• [AIM OF THE EXERCISE]
Go to the line in the entries below that holds "differs (Nat.not_lt.mp room)]" and repeat exactly from there through the line that holds "the stack. -/", inclusive.

• [EXCERPTED RECORDS]

/-- Bytes that are closed by their check bring the register back to zero, and no other last byte does (R146). -/
theorem check_append_eq_zero_iff (bs : List Byte) (b : Byte) : check (bs ++ [b]) = 0 ↔ check bs = b := by
  rw [check_append_singleton]
  constructor
  · intro h
    unfold crcByte at h
    iterate 8 replace h := eq_zero_of_crcShift_eq_zero h
    exact BitVec.xor_eq_zero_iff.mp h
  · rintro rfl
    exact crcByte_self _

/-! ### The judgement of a received frame (R145) -/

/-- The bytes up to the check and the check byte, in a frame that is long enough to hold it. -/
theorem take_succ_eq_take_append_byteAt {bs : List Byte} {i : Nat} (h : i < bs.length) :
    bs.take (i + 1) = bs.take i ++ [byteAt bs i] := by
  rw [List.take_succ_eq_append_getElem h, byteAt, List.getD_eq_getElem?_getD, List.getElem?_eq_getElem h, Option.getD_some]

/-- In a frame that holds its check byte, the register over all of it ends at zero exactly when that byte is the check of the bytes before it (R146). -/
theorem check_take_succ_eq_zero_iff {bs : List Byte} {i : Nat} (h : i < bs.length) :
    check (bs.take (i + 1)) = 0 ↔ check (bs.take i) = byteAt bs i := by
  rw [take_succ_eq_take_append_byteAt h, check_append_eq_zero_iff]

/-- A received frame is BAD_CHECK exactly when it fits, is long enough, and the register over all of it, the check byte included, does not end at zero (R145, R146). -/
theorem judge_badCheck_iff {bs : List Byte} {f : ReceivedFrame} (h : judge bs = some f) :
    f.outcome = .badCheck ↔ ((byteAt bs 2).toNat ≤ 60 ∧ (byteAt bs 2).toNat + 4 ≤ bs.length ∧
      check (bs.take ((byteAt bs 2).toNat + 4)) ≠ 0) := by
  have longest : Config.maxPayload = 60 := rfl
  have closed (long : (byteAt bs 2).toNat + 3 < bs.length) := check_take_succ_eq_zero_iff long
  simp only [judge] at h
  split at h
  case isTrue few => cases h
  case isFalse =>
    split at h
    case isTrue tooLong =>
      cases h
      exact iff_of_false FrameOutcome.noConfusion (by omega)
    case isFalse fits =>
      split at h
      case isTrue short =>
        cases h
        exact iff_of_false FrameOutcome.noConfusion (by omega)
      case isFalse long =>
        split at h
        case isTrue differs =>
          cases h
          exact iff_of_true rfl ⟨by omega, by omega, mt (closed (by omega)).mp differs⟩
        case isFalse matched =>
          have ends := (closed (by omega)).mpr (Decidable.not_not.mp matched)
          refine iff_of_false (fun hf => ?_) fun ⟨_, _, bad⟩ => bad ends
          cases hk : kindOf (byteAt bs 0) with
          | none =>
            rw [hk] at h
            cases h
            cases hf
          | some k =>
            rw [hk] at h
            cases h
            cases hf

/-! ### The bytes of replies and notices (R147, R158, R179) -/

/-- A notice frame is its kind byte, the payload length, the more flag and the class's bytes, closed by their check (R147, R179). -/
theorem noticeBytes_eq {s : State} {cls : NoticeClass} {n : PendingNotice} {kind : Byte} {body : List Byte}
    (hkind : 0xC0 + byteOf cls.index.val = kind) (hbody : s.noticeBody cls n.payload = body) :
    s.noticeBytes cls n =
      withCheck ([kind, BitVec.ofNat 8 (1 + body.length), if n.more then 1 else 0] ++ body) := by
  subst hkind hbody
  rw [Nat.add_comm 1]
  rfl

/-- A live payload is read from the state: the groups' states for LOCK, otherwise the number of fault records (R158). -/
theorem noticeBody_live (s : State) (cls : NoticeClass) :
    s.noticeBody cls .live =
      if cls = .lock then [(s.group .A).state.code, (s.group .B).state.code] else [BitVec.ofNat 8 s.faults.length] := by
  cases cls <;> rfl

/-- The mask of MARK fills the two low bits of its byte (R179). -/
theorem noticeBody_mark (s : State) (cls : NoticeClass) (mask : BitVec 2) :
    s.noticeBody cls (.mark mask) = [(0 : BitVec 6) ++ mask] := by
  rw [State.noticeBody, BitVec.setWidth_eq_append (by decide : 2 ≤ 8)]
  rfl

/-- Settles O3: the register is zero again over bytes closed by their check and over no others, and each frame's bytes are those of its layout with their check behind them. -/
theorem checkIsTheCRC : Obligations.CheckIsTheCRC := by
  refine ⟨check_nil, check_append_singleton, fun r => rfl, fun bs => (check_append_eq_zero_iff bs _).mpr rfl,
    fun bs f h => judge_badCheck_iff h, fun r => rfl, fun s cls n => noticeBytes_eq ?kind ?body⟩
  case kind => cases cls <;> rfl
  case body =>
    cases n.payload with
    | live => exact noticeBody_live s cls
    | mark mask => exact noticeBody_mark s cls mask
    | cueDone g tag => rfl
    | clip mask => rfl
    | line b => rfl
    | pin k high => rfl

end Sys2Proof.Machine
end

section
/-! PROOFS. The fault stack: a push, its FAULT notice, and FAULT READ with the bytes of a record (R159, R162 to R165, R179). -/

namespace Sys2Proof.Machine

/-! ### A push (R163) -/

/-- A fault coalesces with a record of the same code and group (R163). -/
abbrev FaultRecord.Matches (top f : FaultRecord) : Prop := top.code = f.code ∧ top.group = f.group

/-- A push onto a top record of the fault's code and group sets its repeated flag and adds no record (R163). -/
theorem pushRecord_coalesces {top f : FaultRecord} (rest : List FaultRecord) (h : top.Matches f) :
    pushRecord f (top :: rest) = { top with repeated := true } :: rest :=
  if_pos h

/-- A push that does not coalesce goes on top while the stack has room (R163). -/
theorem pushRecord_room {f : FaultRecord} {fs : List FaultRecord} (h : ∀ top ∈ fs.head?, ¬ top.Matches f)
    (room : fs.length < 3) : pushRecord f fs = f :: fs := by
  cases fs with
  | nil => rfl
  | cons top rest => exact (if_neg (h top rfl)).trans (if_pos room)

/-- A push that does not coalesce with the top of a full stack goes on top, marked, and the bottom record is lost (R163). -/
theorem pushRecord_full {f : FaultRecord} {fs : List FaultRecord} (h : ∀ top ∈ fs.head?, ¬ top.Matches f)
    (full : 3 ≤ fs.length) : pushRecord f fs = { f with lostBelow := true } :: fs.take 2 := by
  cases fs with
  | nil => exact absurd full (by decide)
  | cons top rest => exact (if_neg (h top rfl)).trans (if_neg (Nat.not_lt.mpr full))

/-- A push keeps the stack within its three records (R163). -/
theorem length_pushRecord_le (f : FaultRecord) {fs : List FaultRecord} (fits : fs.length ≤ 3) :
    (pushRecord f fs).length ≤ 3 := by
  by_cases hm : ∃ top ∈ fs.head?, top.Matches f
  · obtain ⟨top, htop, hmatch⟩ := hm
    obtain ⟨rest, rfl⟩ := List.head?_eq_some_iff.mp htop
    rw [pushRecord_coalesces rest hmatch]
    exact fits
  · have differs : ∀ top ∈ fs.head?, ¬ top.Matches f := fun top htop hmatch => hm ⟨top, htop, hmatch⟩
    by_cases room : fs.length < 3
    · rw [pushRecord_room differs room]
      exact room
    · rw [pushRecord_full differs (Nat.not_lt.mp room)]
      exact Nat.succ_le_succ (List.length_take_le 2 fs)

/-- A push touches the stack and the link, where it is one occurrence of FAULT, and nothing else (R163). -/
theorem pushFault_eq (s : State) (f : FaultRecord) :
    s.pushFault f = { s with faults := pushRecord f s.faults, link := s.link.occur .fault .live } := rfl

/-- Settles O9: the rows of R163's table are the cases of `pushRecord`, and the payload of the notice is read from the stack. -/
theorem faultPushFollowsTheTop : Obligations.FaultPushFollowsTheTop := by
  refine ⟨fun s f fits => ?_, fun s => noticeBody_live s .fault⟩
  rw [pushFault_faults]
  refine ⟨pushFault_eq s f, fun top rest hs hcode hgroup => ?_, pushRecord_room, fun a b c hs differs => ?_,
    length_pushRecord_le f fits⟩
  · rw [hs]
    exact pushRecord_coalesces rest ⟨hcode, hgroup⟩
  · rw [hs]
    exact pushRecord_full (fun _ htop => Option.some.inj htop ▸ differs) Nat.le.refl

/-! ### The bytes of a fault record (R179) -/

/-- The bits of the byte of a number that is written by at most eight bits, the lowest first. -/
theorem getLsbD_byteOf_of_bits {n : Nat} {bits : List Bool} (h : n = (BitVec.ofBoolListLE bits).toNat) (i : Fin 8) :
    (byteOf n).getLsbD i.val = bits.getD i.val false := by
  rw [byteOf, BitVec.getLsbD_ofNat, h, BitVec.testBit_toNat, BitVec.getLsbD_ofBoolListLE, decide_eq_true i.isLt, Bool.true_and]

/-- What a bit adds to a number is its weight or nothing. -/
theorem ite_eq_mul_toNat (b : Bool) (weight : Nat) : (if b then weight else 0) = weight * b.toNat := by
  cases b with
  | false => rfl
  | true => exact (Nat.mul_one weight).symm

/-- The number whose lowest bit is `b` and whose other bits are `bits`. -/
theorem toNat_ofBoolListLE_cons (b : Bool) (bits : List Bool) :
    (BitVec.ofBoolListLE (b :: bits)).toNat = (BitVec.ofBoolListLE bits).toNat * 2 + b.toNat :=
  BitVec.toNat_concat _ b

theorem toNat_ofBoolListLE_nil : (BitVec.ofBoolListLE []).toNat = 0 := rfl

/-- The bits of the presence byte say which fields are there (R179). -/
theorem getLsbD_presence (r : FaultRecord) (i : Fin 8) : r.presence.getLsbD i.val =
    [r.group.isSome, r.channel.isSome, r.bus.isSome, r.secondBus.isSome, r.tag.isSome, r.frame.isSome,
      r.address.isSome].getD i.val false := by
  refine getLsbD_byteOf_of_bits ?_ i
  simp only [ite_eq_mul_toNat, toNat_ofBoolListLE_cons, toNat_ofBoolListLE_nil]
  omega

/-- The bits of the flags byte (R179). -/
theorem getLsbD_flags (r : FaultRecord) (i : Fin 8) :
    (byteOf ((if r.repeated then 1 else 0) + (if r.lostBelow then 2 else 0))).getLsbD i.val =
      [r.repeated, r.lostBelow].getD i.val false := by
  refine getLsbD_byteOf_of_bits ?_ i
  simp only [ite_eq_mul_toNat, toNat_ofBoolListLE_cons, toNat_ofBoolListLE_nil]
  omega

/-! ### FAULT READ (R165) -/

theorem exec_faultRead (s : State) : exec .faultRead s = .next (s.takeRequest .faultRead faultRead) := rfl

/-- FAULT READ has no payload: one with a payload is refused (R165). -/
theorem faultRead_payload (s : State) {p : List Byte} (h : p ≠ []) : faultRead p s = s.refuse .badValue :=
  if_pos h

• [ANSWER SECTION]
    · rw [pushRecord_full differs (Nat.not_lt.mp room)]
      exact Nat.succ_le_succ (List.length_take_le 2 fs)

/-- A push touches the stack and the link, where it is one occurrence of FAULT, and nothing else (R163). -/
theorem pushFault_eq (s : State) (f : FaultRecord) :
    s.pushFault f = { s with faults := pushRecord f s.faults, link := s.link.occur .fault .live } := rfl

/-- Settles O9: the rows of R163's table are the cases of `pushRecord`, and the payload of the notice is read from the stack. -/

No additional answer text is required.